If fallback occurs and you set:

```json
"include_metadata": true
```

The response will include routing transparency details:

```json
{
  "metadata": {
    "routing_result": {
      "model_used": "devstral-small-2507",
      "fallback_from": "devstral-2512",
      "fallback_chain": [
        "devstral-2512",
        "devstral-small-2512",
        "devstral-medium-2507",
        "devstral-small-2507"
      ]
    }
  }
}
```

| Field            | Description                                                     |
| ---------------- | --------------------------------------------------------------- |
| `fallback_from`  | The model originally requested                                  |
| `fallback_chain` | Ordered list of every model attempted, from first to successful |
| `model_used`     | The model that actually served the request                      |

### Fallback Model Selection Logic

Fallback models are selected within the **same model family and capability tier** to maintain compatibility and predictable behavior.
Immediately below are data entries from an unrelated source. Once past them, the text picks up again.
/-! ### Masks of flags -/

/-- A mask is 1 where each of its bits is. -/
theorem hasFlags_iff_getLsbD : hasFlags st f = true ↔ ∀ k, f.getLsbD k = true → st.getLsbD k = true := by
  simp only [hasFlags, beq_iff_eq]
  constructor
  · intro h k hk
    rw [← h, BitVec.getLsbD_and, Bool.and_eq_true] at hk
    exact hk.1
  · intro h
    apply BitVec.eq_of_getLsbD_eq
    intro k _
    rw [BitVec.getLsbD_and, Bool.and_eq_right_iff_imp]
    exact h k

/-- Two masks have no bit in common. -/
theorem and_eq_zero_iff_getLsbD : c &&& f = 0 ↔ ∀ k, f.getLsbD k = true → c.getLsbD k = false := by
  constructor
  · intro h k hk
    have := congrArg (·.getLsbD k) h
    simpa [hk] using this
  · intro h
    apply BitVec.eq_of_getLsbD_eq
    intro k _
    cases hk : f.getLsbD k with
    | false => simp [hk]
    | true => simp [h k hk]

/-- A mask is 1 in an intersection where it is 1 in both. -/
theorem hasFlags_and_iff : hasFlags (st &&& c) f = true ↔ hasFlags st f = true ∧ hasFlags c f = true := by
  simp only [hasFlags_iff_getLsbD, BitVec.getLsbD_and, Bool.and_eq_true, imp_and, forall_and]

/-- Flags that are set play no part in the others. -/
theorem hasFlags_or_of_disjoint (h : c &&& f = 0) : hasFlags (st ||| c) f = true ↔ hasFlags st f = true := by
  rw [and_eq_zero_iff_getLsbD] at h
  simp only [hasFlags_iff_getLsbD, BitVec.getLsbD_or, Bool.or_eq_true]
  exact forall₂_congr fun k hk => by simp [h k hk]

/-- Setting flags clears none. -/
theorem hasFlags_or_left (h : hasFlags st f = true) : hasFlags (st ||| c) f = true := by
  rw [hasFlags_iff_getLsbD] at h ⊢
  intro k hk
  rw [BitVec.getLsbD_or, h k hk, Bool.true_or]

/-- A mask is outside `c` where it has no bit in common with `c`. -/
theorem hasFlags_not_iff : hasFlags (~~~c) f = true ↔ c &&& f = 0 := by
  rw [hasFlags_iff_getLsbD, and_eq_zero_iff_getLsbD]
  refine forall₂_congr fun k hk => ?_
  simp [BitVec.lt_of_getLsbD hk]

/-- Clearing a mask leaves the flags outside it. -/
theorem hasFlags_clearMask_iff : hasFlags (clearMask c st) f = true ↔ hasFlags st f = true ∧ c &&& f = 0 := by
  rw [clearMask, hasFlags_and_iff, hasFlags_not_iff]

/-! ### The legal flag combinations -/

/-- The pairs of `FlagsLegal`: an output's flag, and the flags of what the output is computed from (10_state.md R33,
R35). -/
def flagSources : List (Flags × Flags) :=
  [(vCoded, vBits), (vSync, vCfg), (vUp, vCfg), (vDown, vCfg), (vAsm, vCoded ||| vSync ||| vUp ||| vDown), (vOut, vAsm)]

/-- What is said of every pair, pair by pair. -/
theorem forall_flagSources (Q : Flags × Flags → Prop) : (∀ p ∈ flagSources, Q p) ↔
    Q (vCoded, vBits) ∧ Q (vSync, vCfg) ∧ Q (vUp, vCfg) ∧ Q (vDown, vCfg) ∧
    Q (vAsm, vCoded ||| vSync ||| vUp ||| vDown) ∧ Q (vOut, vAsm) := by
  simp only [flagSources, List.forall_mem_cons, List.not_mem_nil, false_imp_iff, forall_true_iff, and_true]
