-- ==== Sys2Proof/Machine/Ingest.lean ====
section
/-! DEFINITION. The pass of an object: lanes, chunks, lookups, records, the journal record, commit and failure (R21 to
R23, R85 to R116). -/

namespace Sys2Proof.Machine

open Sys2Proof

/-! ## PUTs in flight -/

/-- A PUT in flight. -/
def State.put (s : State) (eid : Nat) : Option PutRec := s.data.puts.find? fun p => p.eid == eid

/-- Set a PUT that is in flight. -/
def State.setPut (s : State) (p : PutRec) : State :=
  s.onData fun d => { d with puts := d.puts.map fun x => if x.eid == p.eid then p else x }

/-- Bytes queued on a lane's ingest side. -/
def State.laneLoad (s : State) (n : Nat) : Nat :=
  s.data.puts.foldl (fun a p => p.segs.foldl (fun a x => if x.1 = n then a + x.2 else a) a) 0

/-- The Basic lane with the fewest bytes queued, beside those already assigned (R86). -/
def State.pickLane (s : State) (segs : List (Nat × Nat)) : Option Nat :=
  let load := fun n => s.laneLoad n + segs.foldl (fun a x => if x.1 = n then a + x.2 else a) 0
  ((List.range 16).filter fun n => s.basicFree (instKey 1 n)).foldl
    (fun b n => match b with
      | none => some n
      | some m => if load n < load m then some n else some m) none

/-- The lanes of an object's segments of SWD_split_bytes (R86). -/
def State.assignLanes (s : State) (split : Nat) : Nat → Nat → List (Nat × Nat) → List (Nat × Nat)
  | 0, _, segs => segs
  | f + 1, left, segs =>
    match s.pickLane segs with
    | none => segs
    | some n =>
      let k := min split left
      if left ≤ split then segs ++ [(n, k)] else State.assignLanes s split f (left - k) (segs ++ [(n, k)])

/-- The tree of a PUT moves: the target domain whose index is searched too (R215). -/
def State.moveTarget (s : State) (d : Nat) : Option Nat := (s.data.moves.find? fun m => m.src == d && m.step == 4).map (·.dst)

/-- Look a chunk up in a domain, and in the target of a move that scans it. -/
def State.lookupChunk (s : State) (d : Nat) (fp : Bytes) : Option IdxEntry :=
  match s.lookup d fp false with
  | some e => some e
  | none => (s.moveTarget d).bind fun t => s.lookup t fp false

/-! ## Storing a chunk (R102 to R106) -/

/-- Count a frame of the basic path in Gorse's counters. -/
def State.countFrame (s : State) (orig frame stored : Nat) : State :=
  ((s.addPair Reg.grsCntInLo orig).addPair Reg.grsCntOutLo frame).bump Reg.grsCntEvents 15 0 stored
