-- ==== Sys2Proof/Machine/Drover.lean ====
section
/-! DEFINITION. Drover: connections, spaces, received packets, timers, expert queues (R337 to R359, R362 to R366). -/

namespace Sys2Proof.Machine

open Sys2Proof

/-! ## Connections as they end (R342, R345) -/

/-- Change a connection. -/
def State.onConn (s : State) (c : Nat) (f : Conn → Conn) : State :=
  match s.conn c with
  | some x => s.setConn c (f x)
  | none => s

/-- A shipped object failed (R361): it is tried again at each of the next three boundaries and then dropped, with a
Skylark record and an event. -/
def State.shipFailed (s : State) (link : Nat) (x : Ship) : State :=
  match KMap.get? s.drv.links link with
  | none => s
  | some l =>
    if l.backlog.all (· != x) then s
    else if 3 ≤ x.retries then
      let s := s.onDrv fun d => { d with links := KMap.put d.links link { l with backlog := l.backlog.filter (· != x) } }
      (s.sklFold (Reg.drvStatus / 0x10000 % 256) link 0 x.jseq).event (Reg.drvStatus + 0x200 + link)
    else
      s.onDrv fun d => { d with links := KMap.put d.links link { l with backlog := l.backlog.map fun y =>
        if y == x then { y with sent := false, retries := y.retries + 1, retryAt := some (s.clk + 1) } else y } }

/-- The connection of a link. -/
def State.linkConn (s : State) (link : Nat) : Nat := ((KMap.get? s.drv.links link).map (·.conn)).getD 0

/-- The objects offered on a connection that ends fail (R345, R361). -/
def State.failOffers (s : State) (c : Nat) : State :=
  let os := s.drv.offers.filter fun o => s.linkConn o.1 == c
  let s := s.onDrv fun d => { d with offers := d.offers.filter fun o => !os.contains o }
  os.foldl (fun s o => s.shipFailed o.1 o.2) s

/-- What rests on a connection that ends fails: the PUTs whose windows are bound to it (R342, R345), the objects it
receives by replication and those it offers. -/
def State.failWindows (s : State) (c st dt : Nat) : State :=
  let es := s.drv.spaces.filterMap fun e => if e.2.conn == some c then e.2.bound else none
  let rs := (s.data.puts.filter fun p => p.source == 4 && p.conn == c && !p.placed).map (·.eid)
  ((es ++ rs).foldl (fun s e => s.endPut e st dt) s).failOffers c

/-- Free the entry of a space: its tag is kept for refusals (R352, R357). -/
def State.freeSpace (s : State) (i : Nat) : State :=
  s.onDrv fun d =>
    { d with spaces := KMap.upd d.spaces i fun x => { x with live := false, revokedAt := some (x.revokedAt.getD d.useClock), bound := none }
             freed := d.freed ++ [i] }

/-- Revoke and free the live spaces that satisfy a test. A SPACE_REVOKE that runs replies OK. -/
def State.dropSpaces (s : State) (p : Space → Bool) : State :=
  (s.drv.spaces.filter fun e => e.2.live && p e.2).foldl
    (fun s e =>
      let s := match e.2.bound with
        | some eid => s.endPut eid St.keyRevoked 0x1901
        | none => s
      (s.freeSpace e.1).finalOf e.2.revokeEid St.ok 0 []) s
* **Version Downgrade:** Newer versions fall back to older versions

```json
gpt-5.1 → gpt-5 → gpt-4.1 → gpt-4o → gpt-4o-mini
```

* **Size Downgrade:** Larger models fall back to smaller variants

<pre class="language-json"><code class="lang-json"><strong>gpt-oss-120b → gpt-oss-20b
</strong></code></pre>

* **Embedding Models:** Embedding models fall back only within the same embedding family to preserve vector space compatibility.

## Reliability & Governance

* **High Availability:** Automatically handles timeouts, outages, and rate limits without requiring client-side retries.
* **Cost Transparency:** You are only billed for the successful request and the model that ultimately served it.
* **Governance Control:** Can be disabled for strict model consistency, auditability, and predictable routing behavior.